BEGIN INPUT DATA

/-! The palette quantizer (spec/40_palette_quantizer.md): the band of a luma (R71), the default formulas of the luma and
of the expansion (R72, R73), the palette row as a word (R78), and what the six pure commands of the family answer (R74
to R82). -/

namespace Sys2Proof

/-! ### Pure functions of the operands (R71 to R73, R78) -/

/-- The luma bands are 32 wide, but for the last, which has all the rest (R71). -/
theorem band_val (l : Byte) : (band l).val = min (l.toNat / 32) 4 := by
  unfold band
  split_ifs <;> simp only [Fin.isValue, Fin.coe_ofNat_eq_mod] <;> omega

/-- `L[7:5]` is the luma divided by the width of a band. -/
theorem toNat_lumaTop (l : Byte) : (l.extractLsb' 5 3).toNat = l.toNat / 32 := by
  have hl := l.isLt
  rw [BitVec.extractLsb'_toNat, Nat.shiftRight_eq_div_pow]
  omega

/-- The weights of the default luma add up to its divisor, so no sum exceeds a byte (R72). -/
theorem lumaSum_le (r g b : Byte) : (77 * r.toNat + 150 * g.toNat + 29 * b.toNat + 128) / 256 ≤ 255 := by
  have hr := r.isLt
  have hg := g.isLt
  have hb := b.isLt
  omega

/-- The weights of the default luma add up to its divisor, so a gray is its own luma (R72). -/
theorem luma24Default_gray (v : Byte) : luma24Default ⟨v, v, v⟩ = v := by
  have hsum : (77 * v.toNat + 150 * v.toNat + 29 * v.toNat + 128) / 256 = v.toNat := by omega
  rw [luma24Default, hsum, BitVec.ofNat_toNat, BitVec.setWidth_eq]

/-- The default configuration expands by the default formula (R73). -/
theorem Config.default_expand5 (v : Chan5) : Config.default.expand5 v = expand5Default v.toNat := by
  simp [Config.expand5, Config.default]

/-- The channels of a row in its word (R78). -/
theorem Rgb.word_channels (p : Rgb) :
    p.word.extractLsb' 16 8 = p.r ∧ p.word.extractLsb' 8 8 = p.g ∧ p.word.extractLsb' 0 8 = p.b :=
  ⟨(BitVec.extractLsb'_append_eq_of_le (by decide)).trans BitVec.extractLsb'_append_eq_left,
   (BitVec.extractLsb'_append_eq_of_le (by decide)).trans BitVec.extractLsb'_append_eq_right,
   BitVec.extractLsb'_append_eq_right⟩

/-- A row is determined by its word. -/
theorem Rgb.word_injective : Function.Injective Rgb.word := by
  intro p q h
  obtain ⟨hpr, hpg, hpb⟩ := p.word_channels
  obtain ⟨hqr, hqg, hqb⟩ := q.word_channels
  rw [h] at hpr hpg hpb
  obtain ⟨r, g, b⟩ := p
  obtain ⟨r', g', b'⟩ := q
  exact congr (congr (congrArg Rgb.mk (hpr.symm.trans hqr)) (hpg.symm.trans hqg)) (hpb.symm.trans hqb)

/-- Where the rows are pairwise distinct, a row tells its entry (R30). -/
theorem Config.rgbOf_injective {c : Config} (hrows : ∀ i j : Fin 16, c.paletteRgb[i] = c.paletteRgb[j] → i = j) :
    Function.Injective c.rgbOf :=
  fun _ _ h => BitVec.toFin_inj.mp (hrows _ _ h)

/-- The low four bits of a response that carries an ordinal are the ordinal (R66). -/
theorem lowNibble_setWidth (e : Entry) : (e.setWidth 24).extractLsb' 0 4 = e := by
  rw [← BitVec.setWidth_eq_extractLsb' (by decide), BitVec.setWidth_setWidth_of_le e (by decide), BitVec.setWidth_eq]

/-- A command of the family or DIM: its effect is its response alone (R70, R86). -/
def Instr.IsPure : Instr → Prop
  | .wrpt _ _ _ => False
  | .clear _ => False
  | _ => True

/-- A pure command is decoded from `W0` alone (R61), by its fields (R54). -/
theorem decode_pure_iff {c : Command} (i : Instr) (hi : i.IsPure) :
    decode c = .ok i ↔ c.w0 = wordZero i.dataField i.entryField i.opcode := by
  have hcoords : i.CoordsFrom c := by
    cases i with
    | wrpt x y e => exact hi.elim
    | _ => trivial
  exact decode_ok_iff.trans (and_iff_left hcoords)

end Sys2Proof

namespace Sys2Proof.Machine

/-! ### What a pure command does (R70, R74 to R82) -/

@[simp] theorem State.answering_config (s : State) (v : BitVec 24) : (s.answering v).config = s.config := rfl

END INPUT DATA
BEGIN INPUT DATA

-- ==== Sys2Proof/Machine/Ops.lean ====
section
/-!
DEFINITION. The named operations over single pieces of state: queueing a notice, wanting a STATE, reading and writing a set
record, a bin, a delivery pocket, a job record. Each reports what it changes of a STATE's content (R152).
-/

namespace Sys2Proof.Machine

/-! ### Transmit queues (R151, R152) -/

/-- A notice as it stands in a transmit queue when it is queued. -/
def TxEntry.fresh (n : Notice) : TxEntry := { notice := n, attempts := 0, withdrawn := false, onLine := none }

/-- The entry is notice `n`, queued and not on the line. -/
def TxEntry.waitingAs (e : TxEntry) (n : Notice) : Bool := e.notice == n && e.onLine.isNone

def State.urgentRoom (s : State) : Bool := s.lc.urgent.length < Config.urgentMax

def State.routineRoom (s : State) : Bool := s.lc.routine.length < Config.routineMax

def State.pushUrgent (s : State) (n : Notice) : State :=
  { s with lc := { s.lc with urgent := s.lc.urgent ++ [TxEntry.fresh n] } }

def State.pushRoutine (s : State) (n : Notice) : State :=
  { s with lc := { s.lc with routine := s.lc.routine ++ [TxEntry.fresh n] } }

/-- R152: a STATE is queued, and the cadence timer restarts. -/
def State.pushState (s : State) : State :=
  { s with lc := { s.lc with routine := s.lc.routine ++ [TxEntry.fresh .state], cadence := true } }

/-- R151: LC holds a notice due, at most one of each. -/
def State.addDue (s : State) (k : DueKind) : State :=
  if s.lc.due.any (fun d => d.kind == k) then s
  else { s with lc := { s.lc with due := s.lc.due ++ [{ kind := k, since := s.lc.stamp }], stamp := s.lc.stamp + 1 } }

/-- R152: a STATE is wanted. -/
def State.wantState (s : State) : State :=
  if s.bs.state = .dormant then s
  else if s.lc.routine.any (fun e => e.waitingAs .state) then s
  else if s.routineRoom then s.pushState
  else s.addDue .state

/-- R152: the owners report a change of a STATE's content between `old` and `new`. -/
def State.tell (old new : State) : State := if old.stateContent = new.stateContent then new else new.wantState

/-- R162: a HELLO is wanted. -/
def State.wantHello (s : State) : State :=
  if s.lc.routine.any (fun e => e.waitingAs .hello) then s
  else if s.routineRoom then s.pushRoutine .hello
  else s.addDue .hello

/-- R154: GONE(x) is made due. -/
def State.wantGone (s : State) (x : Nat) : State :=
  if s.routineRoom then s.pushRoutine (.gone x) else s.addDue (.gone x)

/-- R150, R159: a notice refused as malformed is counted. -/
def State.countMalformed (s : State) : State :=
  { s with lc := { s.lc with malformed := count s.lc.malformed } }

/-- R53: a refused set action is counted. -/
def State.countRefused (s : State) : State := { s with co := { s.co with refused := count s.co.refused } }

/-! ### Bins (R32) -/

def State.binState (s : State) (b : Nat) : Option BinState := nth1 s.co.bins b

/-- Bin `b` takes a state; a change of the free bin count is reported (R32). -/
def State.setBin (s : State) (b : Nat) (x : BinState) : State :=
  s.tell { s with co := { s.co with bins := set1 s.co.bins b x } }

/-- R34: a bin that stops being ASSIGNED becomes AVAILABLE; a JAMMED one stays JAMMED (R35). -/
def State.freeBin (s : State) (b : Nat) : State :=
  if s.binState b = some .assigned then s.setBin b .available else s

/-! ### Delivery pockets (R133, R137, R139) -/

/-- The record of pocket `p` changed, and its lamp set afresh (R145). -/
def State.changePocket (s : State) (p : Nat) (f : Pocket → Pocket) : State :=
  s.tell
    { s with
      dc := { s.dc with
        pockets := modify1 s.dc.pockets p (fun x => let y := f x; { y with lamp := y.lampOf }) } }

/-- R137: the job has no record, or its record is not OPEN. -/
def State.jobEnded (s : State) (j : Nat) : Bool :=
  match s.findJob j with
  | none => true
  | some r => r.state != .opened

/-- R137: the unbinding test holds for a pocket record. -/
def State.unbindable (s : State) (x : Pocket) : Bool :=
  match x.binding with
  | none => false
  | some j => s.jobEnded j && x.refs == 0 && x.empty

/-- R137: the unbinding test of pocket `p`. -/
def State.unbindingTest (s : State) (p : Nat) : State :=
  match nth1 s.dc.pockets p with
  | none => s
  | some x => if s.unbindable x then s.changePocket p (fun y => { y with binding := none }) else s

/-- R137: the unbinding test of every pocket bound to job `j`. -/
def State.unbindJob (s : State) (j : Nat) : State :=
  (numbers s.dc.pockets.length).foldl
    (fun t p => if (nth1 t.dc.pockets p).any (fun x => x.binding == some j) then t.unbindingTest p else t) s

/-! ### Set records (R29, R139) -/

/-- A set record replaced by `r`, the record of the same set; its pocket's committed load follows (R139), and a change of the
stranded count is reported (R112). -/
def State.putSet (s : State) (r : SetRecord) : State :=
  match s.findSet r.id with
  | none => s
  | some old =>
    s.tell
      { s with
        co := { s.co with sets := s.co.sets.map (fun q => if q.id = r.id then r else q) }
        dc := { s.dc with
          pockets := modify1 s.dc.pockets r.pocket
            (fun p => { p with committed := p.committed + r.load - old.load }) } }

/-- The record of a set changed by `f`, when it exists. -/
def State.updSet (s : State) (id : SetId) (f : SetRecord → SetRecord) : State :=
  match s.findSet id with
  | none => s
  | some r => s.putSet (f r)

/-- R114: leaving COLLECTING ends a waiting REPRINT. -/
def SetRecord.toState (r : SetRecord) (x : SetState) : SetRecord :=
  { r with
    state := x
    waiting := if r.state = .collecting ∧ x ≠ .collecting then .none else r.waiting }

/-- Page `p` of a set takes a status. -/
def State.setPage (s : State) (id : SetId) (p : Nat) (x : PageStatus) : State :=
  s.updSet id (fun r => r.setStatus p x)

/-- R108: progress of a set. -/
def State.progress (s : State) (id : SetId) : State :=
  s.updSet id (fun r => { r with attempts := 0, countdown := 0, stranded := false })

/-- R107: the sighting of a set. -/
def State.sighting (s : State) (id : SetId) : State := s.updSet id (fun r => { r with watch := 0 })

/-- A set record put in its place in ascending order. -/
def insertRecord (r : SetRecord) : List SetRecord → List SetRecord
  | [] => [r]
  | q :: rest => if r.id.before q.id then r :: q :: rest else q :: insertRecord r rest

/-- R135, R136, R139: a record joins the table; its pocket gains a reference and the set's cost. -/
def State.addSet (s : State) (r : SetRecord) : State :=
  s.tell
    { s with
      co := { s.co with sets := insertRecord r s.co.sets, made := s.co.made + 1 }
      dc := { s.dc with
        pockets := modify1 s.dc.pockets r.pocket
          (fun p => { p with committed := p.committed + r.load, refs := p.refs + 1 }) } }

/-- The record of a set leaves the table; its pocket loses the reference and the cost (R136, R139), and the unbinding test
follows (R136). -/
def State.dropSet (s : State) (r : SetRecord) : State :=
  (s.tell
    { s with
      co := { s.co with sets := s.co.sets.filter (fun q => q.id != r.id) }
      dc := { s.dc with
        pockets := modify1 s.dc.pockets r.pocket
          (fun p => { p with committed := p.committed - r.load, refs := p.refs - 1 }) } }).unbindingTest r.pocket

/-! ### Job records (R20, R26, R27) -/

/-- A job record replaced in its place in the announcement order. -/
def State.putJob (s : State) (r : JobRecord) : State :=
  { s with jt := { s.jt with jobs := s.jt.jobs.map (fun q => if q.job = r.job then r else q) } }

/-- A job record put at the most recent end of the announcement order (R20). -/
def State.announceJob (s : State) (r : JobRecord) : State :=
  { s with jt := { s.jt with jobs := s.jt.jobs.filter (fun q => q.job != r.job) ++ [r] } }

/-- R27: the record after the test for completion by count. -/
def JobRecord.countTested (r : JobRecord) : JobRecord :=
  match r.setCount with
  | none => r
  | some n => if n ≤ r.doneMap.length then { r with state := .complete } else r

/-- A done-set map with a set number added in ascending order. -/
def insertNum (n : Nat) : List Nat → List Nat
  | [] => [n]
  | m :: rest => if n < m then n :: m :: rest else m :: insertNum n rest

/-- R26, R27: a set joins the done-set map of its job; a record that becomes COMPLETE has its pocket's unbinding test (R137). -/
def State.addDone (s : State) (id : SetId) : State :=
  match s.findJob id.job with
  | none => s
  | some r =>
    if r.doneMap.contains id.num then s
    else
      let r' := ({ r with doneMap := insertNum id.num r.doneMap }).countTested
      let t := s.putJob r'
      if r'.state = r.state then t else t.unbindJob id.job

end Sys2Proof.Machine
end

END INPUT DATA
BEGIN INPUT DATA

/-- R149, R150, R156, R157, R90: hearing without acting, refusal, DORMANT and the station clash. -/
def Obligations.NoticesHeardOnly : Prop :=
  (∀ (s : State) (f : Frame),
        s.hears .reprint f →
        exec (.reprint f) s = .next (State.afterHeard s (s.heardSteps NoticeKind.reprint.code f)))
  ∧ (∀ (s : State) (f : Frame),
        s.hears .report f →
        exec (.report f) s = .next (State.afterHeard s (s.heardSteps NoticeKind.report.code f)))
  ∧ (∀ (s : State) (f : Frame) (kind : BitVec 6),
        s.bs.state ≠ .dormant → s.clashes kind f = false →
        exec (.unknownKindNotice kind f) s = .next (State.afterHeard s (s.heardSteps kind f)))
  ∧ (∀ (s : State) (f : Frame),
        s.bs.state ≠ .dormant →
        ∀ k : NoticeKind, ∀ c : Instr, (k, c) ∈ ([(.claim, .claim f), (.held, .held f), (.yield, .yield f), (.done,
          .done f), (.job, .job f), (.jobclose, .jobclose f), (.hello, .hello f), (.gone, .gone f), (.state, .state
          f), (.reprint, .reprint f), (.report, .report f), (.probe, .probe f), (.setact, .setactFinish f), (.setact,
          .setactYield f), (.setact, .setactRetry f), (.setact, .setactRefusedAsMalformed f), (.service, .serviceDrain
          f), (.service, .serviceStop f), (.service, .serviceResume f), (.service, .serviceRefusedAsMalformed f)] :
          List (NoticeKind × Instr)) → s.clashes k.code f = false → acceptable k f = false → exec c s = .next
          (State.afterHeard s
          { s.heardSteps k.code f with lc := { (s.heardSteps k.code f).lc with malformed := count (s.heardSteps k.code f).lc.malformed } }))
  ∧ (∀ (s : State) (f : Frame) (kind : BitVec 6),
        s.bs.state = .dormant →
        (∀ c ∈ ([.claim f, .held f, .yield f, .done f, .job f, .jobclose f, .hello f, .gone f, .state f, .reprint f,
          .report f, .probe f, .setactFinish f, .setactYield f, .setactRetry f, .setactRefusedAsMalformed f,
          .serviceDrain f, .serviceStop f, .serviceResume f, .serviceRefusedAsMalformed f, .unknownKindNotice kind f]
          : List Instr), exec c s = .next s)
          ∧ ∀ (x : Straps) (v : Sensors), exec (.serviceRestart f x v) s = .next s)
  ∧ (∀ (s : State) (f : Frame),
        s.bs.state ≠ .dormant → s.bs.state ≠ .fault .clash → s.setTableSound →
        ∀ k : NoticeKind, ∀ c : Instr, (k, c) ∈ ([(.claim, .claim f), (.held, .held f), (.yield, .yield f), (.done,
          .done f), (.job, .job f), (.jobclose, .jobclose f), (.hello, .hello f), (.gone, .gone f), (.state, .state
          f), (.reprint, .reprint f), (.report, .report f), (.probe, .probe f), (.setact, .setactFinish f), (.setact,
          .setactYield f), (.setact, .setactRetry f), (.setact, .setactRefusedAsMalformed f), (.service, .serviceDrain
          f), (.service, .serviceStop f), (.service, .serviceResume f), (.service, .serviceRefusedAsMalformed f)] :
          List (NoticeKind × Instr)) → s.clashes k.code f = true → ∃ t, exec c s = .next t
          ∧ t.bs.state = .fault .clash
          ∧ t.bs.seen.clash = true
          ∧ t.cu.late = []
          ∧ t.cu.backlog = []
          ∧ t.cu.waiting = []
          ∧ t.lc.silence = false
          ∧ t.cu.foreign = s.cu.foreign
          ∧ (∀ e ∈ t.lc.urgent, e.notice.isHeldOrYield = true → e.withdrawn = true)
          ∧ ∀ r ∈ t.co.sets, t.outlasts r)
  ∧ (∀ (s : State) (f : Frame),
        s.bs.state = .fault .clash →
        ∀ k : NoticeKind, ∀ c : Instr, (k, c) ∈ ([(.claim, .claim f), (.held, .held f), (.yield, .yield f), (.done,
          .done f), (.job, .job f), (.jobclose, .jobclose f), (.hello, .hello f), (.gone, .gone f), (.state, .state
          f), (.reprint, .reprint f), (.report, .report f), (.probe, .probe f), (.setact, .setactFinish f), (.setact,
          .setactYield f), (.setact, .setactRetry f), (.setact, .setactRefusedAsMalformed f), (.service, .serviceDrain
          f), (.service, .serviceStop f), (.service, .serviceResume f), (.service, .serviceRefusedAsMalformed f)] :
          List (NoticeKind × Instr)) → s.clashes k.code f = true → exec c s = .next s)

END INPUT DATA

# [TASK INSTRUCTIONS]
Lines from the entries that contain the word "ascending" are what the answer must hold.

# [RESPONSE BOX]
/-- A set record put in its place in ascending order. -/
/-- A done-set map with a set number added in ascending order. -/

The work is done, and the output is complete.